Mum: It's OK Fanta, it's not broken.

Mr Bumpy: You really shouldn't have got a dog, you know, especially not such a big scaredy-dog.

Tuesday, 25 November 2014

'Tis the Season to be Helpful

"I''m helping assemble a present
for baby Joey."
Hello out there in the Bloggosphere,

The summer heat has arrived, and that means Christmas is coming.

It's all busy, busy, busy here getting ready for Christmas.

I've been helping the family with Christmas presents and shopping.

Fanta's been flat out as well.

There's so much to do before Santa Claws comes to visit.
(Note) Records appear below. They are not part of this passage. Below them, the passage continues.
/-- OVERDUE_SWAP: at a chunk boundary, a site more than an hour overdue is swapped for a spare, once per step and in place of its
fault; without a held site the site runs on and is recorded once per interval (R381). -/
def overdueSwap (c : Fin 72) (d : Dev) : Dev :=
  match d.planOf c.val with
  | none => d
  | some p =>
    let n := d.siteOf.getD c.val 0xFF
    let q := d.cq c.val
    if 80 ≤ n || d.siteState n != .inService || !d.testIsDue n (hourBeats + 1) || q.run.isSome || q.vent.isSome then d
    else
      match d.chooseSpare (n / 5) with
      | none => d.noSwap n
      | some _ =>
        if p.faultStep = some p.curStep then d
        else
          let d := d.modPlan p.handle (fun p => { p with faultStep := some p.curStep })
          let r : Recovery := { site := n, core := some c.val, cause := .swap, source := 10, fail := n, failSource := 10, t0 := d.bt.beat }
          (d.setSiteState n .recovering).modHealth (fun h => { h with recoveries := h.recoveries ++ [r] })

/-! ### Heals (R382, R383) -/

def Dev.modHeal (d : Dev) (f : List Heal → List Heal) : Dev := d.modHealth (fun h => { h with heals := f h.heals })

/-- HEAL_REQUEST: the first queued heal is asked of the peer, one at a time. -/
def healRequest (d : Dev) : Dev :=
  match d.health.heals with
  | [] => d
  | h :: _ =>
    if h.asked.isSome || !d.runs 2 then d
    else
      match d.sharedWord h.word with
      | none => d.modHeal List.tail
      | some r =>
        if d.health.sharedPeer = 0x7FFF then (d.modHeal List.tail).healUnavailable h.word
        else
          let base := match d.shared.getD r none with | some g => g.base | none => 0
          let d := d.modHeal (fun l => match l with | x :: t => { x with asked := some d.bt.beat } :: t | [] => [])
          d.sendControl d.health.sharedPeer 0 (.healReq h.word r base)

/-- HEAL_SERVE: a request is answered with the committed codeword, when it lies in a shared region of the same number and BASE
and is not poisoned here; otherwise refused.  It waits while a wipe holds the codeword (R290). -/
def healServe (d : Dev) : Dev :=
  let before := d
  match d.takeInbox (fun x => match x.2.body with | .healReq _ _ _ => true | _ => false) with
  | none => d
  | some ((_, f), d) =>
    match f.body with
    | .healReq w r base =>
      if before.wipeHolds (64 * w) 64 then before
      else
      let ok := match d.shared.getD r none with
        | some g => g.base == base && meets (64 * w) 64 g.base g.len && !d.mem.poison.contains w
        | none => false
      d.sendControl f.src 0 (.healAns w (if ok then some (memBytes d.mem.bytes (64 * w) 64) else none))
    | _ => d

/-- HEAL_DATA: the answer to the heal asked for: a codeword still poisoned is written and is clean again; a refusal makes the heal
unavailable. -/
def healData (d : Dev) : Dev :=
  let before := d
  match d.takeInbox (fun x => match x.2.body with | .healAns _ _ => true | _ => false) with
  | none => d
  | some ((_, f), d) =>
    match f.body, d.health.heals with
    | .healAns w bs, h :: rest =>
      if h.asked.isNone || h.word != w then d
      else if before.wipeHolds (64 * w) 64 then before
      else
        let d := d.modHeal (fun _ => rest)
        match bs with
        | none => d.healUnavailable w
        | some bs =>
          let d := if d.mem.poison.contains w then
              { d with mem := { bytes := memPutAll d.mem.bytes (64 * w) bs, poison := d.mem.poison.filter (fun (x : Nat) => x != w) } }
            else d
          (d.setHltEvent 6).writeRecord ((d.mkRec 1 2 0x170B (sramUnit (64 * w))).withAddr (64 * w))
    | _, _ => d

/-- HEAL_TIMEOUT: no answer within 30,000,000 beats. -/
def healTimeout (d : Dev) : Dev :=
  match d.health.heals with
  | h :: rest =>
    (match h.asked with
     | some b => if 30000000 < d.since b then (d.modHeal (fun _ => rest)).healUnavailable h.word else d
     | none => d)
  | [] => d

/-! ### Lost units (R384) -/

/-- A plan that uses a stack: a range of its own, or a shared region that it reads, lies in it. -/
def Dev.usesStack (d : Dev) (p : Plan) (s : Nat) : Bool :=
  p.img.layout.ranges.any (fun r => meets r.base r.len (stackSize * s) stackSize) ||
  (List.range 8).any (fun i => p.img.layout.sharedRead.getLsbD i &&
    (match d.shared.getD i none with | some g => meets g.base g.len (stackSize * s) stackSize | none => false))

/-- A plan with a core on one of the sites. -/
def Dev.usesSite (d : Dev) (p : Plan) (on : Nat → Bool) : Bool :=
  p.cores.any (fun c => on (d.siteOf.getD c 0xFF) || d.health.recoveries.any (fun r => r.core == some c && on r.site))

/-- The plans halted for a loss, its record and its event. -/
def Dev.haltFor (d : Dev) (hit : List Plan) (unit : BitVec 16) : Dev :=
  let d := hit.foldl (fun (d : Dev) p => (d.haltPlan p).modPlan p.handle (fun p => { p with dead := true })) d
  (d.setHltEvent 10).writeRecord (d.mkRec 4 2 0x170E unit)

/-- A unit that is not a site fenced by HLP. -/
def Dev.fenceUnit (d : Dev) (u : BitVec 16) (source code : Nat) : Dev :=
  let (_, d) := d.enterCrater u none
  d.writeRecord (d.mkRec 3 source code u)

/-- A stack lost: its dies fenced and powered down. -/
def Dev.loseStack (d : Dev) (s : Nat) : Dev :=
  let d := d.modStk s (fun t => { t with lost := true })
  let d := ((d.fenceUnit (unitId 2 (2 * s)) 2 0x1701).fenceUnit (unitId 2 (2 * s + 1)) 2 0x1701)
  (d.powerDown (96 + 2 * s) causeFence).powerDown (97 + 2 * s) causeFence

/-- The spare that a lost site's recovery had chosen is a held site again; a core that it already serves has no site any more. -/
def Dev.dropSpare (d : Dev) (r : Recovery) : Dev :=
  match r.spare with
  | some s =>
    let d := if r.phase == .inService then
        (match d.coreOf s with | some c => { d with siteOf := d.siteOf.set c 0xFE, mapTs := d.now } | none => d)
      else d
    if s != r.site && d.siteState s == .recovering then d.freeSpare s else d
  | none => d

/-- A site lost: fenced, where it did not stand fenced already; the recovery of it ends without its state, and one that had chosen it goes
back to its decision (R371, R384). -/
def Dev.loseSite (d : Dev) (n : Nat) : Dev :=
  let stands := d.isFenced (siteUnit n) || d.health.tests.any (fun (t : TestRun) => t.site == n && (t.prior == some .fenced || t.prior == some .permanent))
  let d := d.modHealth (fun (h : Health) => { h with tests := h.tests.filter (fun (t : TestRun) => t.site != n) })
  let d := if stands then d else d.fenceSite n 2 none 0xFFFFFFFF none
  let d := (d.setSiteState n .lost).powerDown n causeFence
  let d := d.modHealth (fun h => { h with recoveries := h.recoveries.map (fun (r : Recovery) =>
    if r.spare == some n && r.site != n then { r with spare := none, phase := .detected, fail := n, failSource := 2, failFirst := none } else r) })
  match d.health.recoveries.find? (fun r => r.site == n) with
  | some r => ((d.dropRecovery n).dropSpare r).answerFence r sOk
  | none => d

/-- STACK_LOST (R384). -/
def stackLost (u : LostUnit) (d : Dev) : Dev :=
  let live := d.plans.filter Plan.live
  match u with
  | .stack s =>
    let t := d.stk s.val
    if t.lost || (t.poisonBeats.filter (fun b => d.since b < 1000)).length ≤ 16 then d
    else (d.loseStack s.val).haltFor (live.filter (fun p => d.usesStack p s.val)) (unitId 2 (2 * s.val))
  | .die s =>
    if d.isFenced (unitId 3 s.val) || (d.crater? (unitId 3 s.val)).isSome then d
    else
      let hit := live.filter (fun p => d.usesStack p s.val || d.usesSite p (fun n => decide (n < 80) && n / 5 == s.val) || p.homes.contains s.val)
      let d := if (d.stk s.val).lost then d else d.loseStack s.val
      let d := (List.range 5).foldl (fun (d : Dev) i => d.loseSite (5 * s.val + i)) d
      let d := (d.fenceUnit (unitId 3 s.val) 2 0x1701).powerDown (80 + s.val) causeFence
      d.haltFor hit (unitId 3 s.val)
  | .site n =>
    match d.health.recoveries.find? (fun r => r.site == n.val && r.cause != .inPlace) with
    | none => d
    | some _ =>
      let hit := live.filter (fun p => d.usesSite p (fun m => m == n.val))
      (d.loseSite n.val).haltFor hit (siteUnit n.val)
And, of course, I'm going to help everyone with everything, whether they want me to or not.  I know that sometimes means the humans think I'm in the way, but they'd mess everything up if I wasn't helping, I just know it.

"Fanta's flat out."

I hope Santa Claws will bring me more jingle balls and some Temptations treats for Christmas.

I have, after all, been a very good cat.

I've only attacked Fanta and the humans when they have deserved it.

Santa Claws should give me everything I want.  Otherwise, I'll probably scratch his face up.

Fanta wants squeaky toys.  Fanta has squeaky toys everywhere.

We are still talking about what we're giving the humans for Christmas. Fanta says they'd like squeaky toys as well.  I don't think so.

I think they're more likely to want cream, and fish.  Well, if I were a human that's what I would want.

Until next time we meet in the Bloggosphere,
I remain,

Mr Bumpy,
Supreme Feline Overlord.

Wednesday, 19 November 2014

Don't Have a Hot Dog

The best part is, I know I'm loved.
Hello Everyone!

I just love my new home and my new family.  It feels like I really belong here. The best part about it is that I know  I'm loved.

Even Mr Bumpy, my catty brother, who tries to act so tough, occasionally gives me a little smooch.

Of course, even being loved, I still have some disappointments.  My humans sometimes have to go out.  At those times, they leave me home.  It's late in spring here, and already it's getting really hot.  They leave me home so I can stay in the air conditioning, because it's too hot for dogs outside during the day. They give me interesting things to chew on while they're away, so I don't get anxious and chew things I shouldn't.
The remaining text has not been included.